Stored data
________________________________________

/-- ALIGN (R234): the address and the access size. -/
def alignTrap (va : Word) (size acc : Nat) : Trap := ownTrap 5 0 va (wordOf size) acc

/-! ### Accesses at a resolved address (R161, R163, R174, R176) -/

/-- Is a physical address in the issuing slot's workspace block (R163)? -/
def selfAlias (s : State) (a : Nat) : Bool :=
  let b := wsBase s.cur.1 s.me.wp
  decide (b ≤ a) && decide (a < b + 4096)

/-- An access leaves the pipeline: its touched bit is set (R176), and the links it crosses carry its partition's traffic (R430). -/
def touch (s : State) (a : Nat) (own : Bool) : State :=
  if own then s
  else (s.noteTraffic s.cur.1 s.me.ctx a).modMe fun sl => { sl with touched := sl.touched ||| (1#196 <<< touchBit a) }

/-- Results in flight to the words of an access land first: a self-alias access waits for them (R163), and so does an
own-pipeline access for a pointer destination (R304). -/
def settleOwn (s : State) (a n : Nat) (own : Bool) : State :=
  if own then (wordsOf a n).foldl (fun s w => s.landWord s.cur.1 s.cur.2 (8 * w)) s else s

/-- Has the issuing slot operations in its core's matrix queue that satisfy a test? -/
def matPending (s : State) (p : MatOp → Bool) : Bool :=
  (s.core s.cur.1).matrix.any fun e => e.slot == s.cur.2 && p e.op

/-- Go on with a load unless it reads an accumulator set that the slot's own operations still change (R197). -/
def waitAcc (s : State) (a : Nat) (own : Bool) (k : State) : State :=
  let set := decide ((a - bufAddr s.cur.1 .c 0) / 0x4000 = 1)
  if own && decide (bufAddr s.cur.1 .c 0 ≤ a) && decide (a < bufAddr s.cur.1 .c 0x8000)
      && s.matPending (fun o => MatOp.accSet o == set) then s.parkMe (.matrix (.accSet set))
  else k

/-- Do two byte ranges overlap? -/
def overlaps (a n b m : Nat) : Bool := decide (a < b + m) && decide (b < a + n)

/-- Is a request a SIGDEC of the issuing slot? It is an acquire: every later access of the slot is accepted after it (R174, R356). -/
def mySig (s : State) (r : Request) : Bool := r.core == s.cur.1 && r.slot == s.cur.2 && r.sig.isSome

/-- Accept the slot's own earlier accesses to the bank of an access (R177), and its SIGDECs (R174); false where a SIGDEC or one to
overlapping bytes stays held (R161, R187). -/
def orderOwn (s : State) (a n : Nat) : State × Bool :=
  let p (r : Request) : Bool := s.mySig r || (r.core == s.cur.1 && r.slot == s.cur.2 && overlaps a n r.addr r.bytes.length)
  let q (r : Request) : Bool := s.mySig r || (r.core == s.cur.1 && r.slot == s.cur.2 && bankOf r.addr == bankOf a)
  let s := if s.reqs.any q then s.drain q else s
  (s, !s.reqs.any p)

/-- Go on with an access of the own pipeline after the SIGDECs of the slot (R174, R356); the slot waits for one that a reservation
holds. -/
def afterSig (s : State) (own : Bool) (k : State → State) : State :=
  if own && s.reqs.any s.mySig then
    let s := s.drain s.mySig
    if s.reqs.any s.mySig then s.parkMe .drain else k s
  else k s

/-- Post a store of the issuing slot (R161): its own buffer performs it at once; another bank accepts it later. -/
def store (s : State) (a : Nat) (own viewed : Bool) (va : Word) (bs : List Byte) (p : List Bool) : State :=
  let s := s.touch a own
  if own then s.bankWrite a bs p
  else
    let (n, s) := s.fresh
    { s with reqs := s.reqs ++ [⟨n, s.cur.1, s.cur.2, s.me.ctx, s.me.gen, a, bs, p, none, none, va, viewed⟩] }

/-- Carry out a release at a scope before an access, as a FENCE there (R175, R178): results and own-pipeline writes in flight
land, the instruction keeping what it read as it issued (R162), and at CTX and CORE the slot's matrix steps end first (R197); an access
held by a reservation parks the slot. -/
def withRelease (s : State) (sc : Scope) (k : State → State) : State :=
  if (sc == .ctx || sc == .core) && s.matPending (fun _ => true) then s.parkMe (.matrix .drained)
  else
    let s := (s.landUnder s.cur.1 s.cur.2).settleScope s.cur.1 s.cur.2 sc
    if s.outstanding s.cur.1 s.cur.2 sc then s.parkMe .drain else k s

end State

end Sys2Proof.Machine
end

________________________________________

• [WHAT TO PRODUCE]
Output the full set of entries exactly as they were given.

• [EXERCISE ANSWER]
/-- ALIGN (R234): the address and the access size. -/
def alignTrap (va : Word) (size acc : Nat) : Trap := ownTrap 5 0 va (wordOf size) acc

/-! ### Accesses at a resolved address (R161, R163, R174, R176) -/

/-- Is a physical address in the issuing slot's workspace block (R163)? -/
def selfAlias (s : State) (a : Nat) : Bool :=
  let b := wsBase s.cur.1 s.me.wp
  decide (b ≤ a) && decide (a < b + 4096)

/-- An access leaves the pipeline: its touched bit is set (R176), and the links it crosses carry its partition's traffic (R430). -/
def touch (s : State) (a : Nat) (own : Bool) : State :=
  if own then s
  else (s.noteTraffic s.cur.1 s.me.ctx a).modMe fun sl => { sl with touched := sl.touched ||| (1#196 <<< touchBit a) }

/-- Results in flight to the words of an access land first: a self-alias access waits for them (R163), and so does an
own-pipeline access for a pointer destination (R304). -/
def settleOwn (s : State) (a n : Nat) (own : Bool) : State :=
  if own then (wordsOf a n).foldl (fun s w => s.landWord s.cur.1 s.cur.2 (8 * w)) s else s

/-- Has the issuing slot operations in its core's matrix queue that satisfy a test? -/
def matPending (s : State) (p : MatOp → Bool) : Bool :=
  (s.core s.cur.1).matrix.any fun e => e.slot == s.cur.2 && p e.op

/-- Go on with a load unless it reads an accumulator set that the slot's own operations still change (R197). -/
def waitAcc (s : State) (a : Nat) (own : Bool) (k : State) : State :=
  let set := decide ((a - bufAddr s.cur.1 .c 0) / 0x4000 = 1)
  if own && decide (bufAddr s.cur.1 .c 0 ≤ a) && decide (a < bufAddr s.cur.1 .c 0x8000)
      && s.matPending (fun o => MatOp.accSet o == set) then s.parkMe (.matrix (.accSet set))
  else k

/-- Do two byte ranges overlap? -/
def overlaps (a n b m : Nat) : Bool := decide (a < b + m) && decide (b < a + n)

/-- Is a request a SIGDEC of the issuing slot? It is an acquire: every later access of the slot is accepted after it (R174, R356). -/
def mySig (s : State) (r : Request) : Bool := r.core == s.cur.1 && r.slot == s.cur.2 && r.sig.isSome

/-- Accept the slot's own earlier accesses to the bank of an access (R177), and its SIGDECs (R174); false where a SIGDEC or one to
overlapping bytes stays held (R161, R187). -/
def orderOwn (s : State) (a n : Nat) : State × Bool :=
  let p (r : Request) : Bool := s.mySig r || (r.core == s.cur.1 && r.slot == s.cur.2 && overlaps a n r.addr r.bytes.length)
  let q (r : Request) : Bool := s.mySig r || (r.core == s.cur.1 && r.slot == s.cur.2 && bankOf r.addr == bankOf a)
  let s := if s.reqs.any q then s.drain q else s
  (s, !s.reqs.any p)

/-- Go on with an access of the own pipeline after the SIGDECs of the slot (R174, R356); the slot waits for one that a reservation
holds. -/
def afterSig (s : State) (own : Bool) (k : State → State) : State :=
  if own && s.reqs.any s.mySig then
    let s := s.drain s.mySig
    if s.reqs.any s.mySig then s.parkMe .drain else k s
  else k s

/-- Post a store of the issuing slot (R161): its own buffer performs it at once; another bank accepts it later. -/
def store (s : State) (a : Nat) (own viewed : Bool) (va : Word) (bs : List Byte) (p : List Bool) : State :=
  let s := s.touch a own
  if own then s.bankWrite a bs p
  else
    let (n, s) := s.fresh
    { s with reqs := s.reqs ++ [⟨n, s.cur.1, s.cur.2, s.me.ctx, s.me.gen, a, bs, p, none, none, va, viewed⟩] }

/-- Carry out a release at a scope before an access, as a FENCE there (R175, R178): results and own-pipeline writes in flight
land, the instruction keeping what it read as it issued (R162), and at CTX and CORE the slot's matrix steps end first (R197); an access
held by a reservation parks the slot. -/
def withRelease (s : State) (sc : Scope) (k : State → State) : State :=
  if (sc == .ctx || sc == .core) && s.matPending (fun _ => true) then s.parkMe (.matrix .drained)
  else
    let s := (s.landUnder s.cur.1 s.cur.2).settleScope s.cur.1 s.cur.2 sc
    if s.outstanding s.cur.1 s.cur.2 sc then s.parkMe .drain else k s

end State

end Sys2Proof.Machine
end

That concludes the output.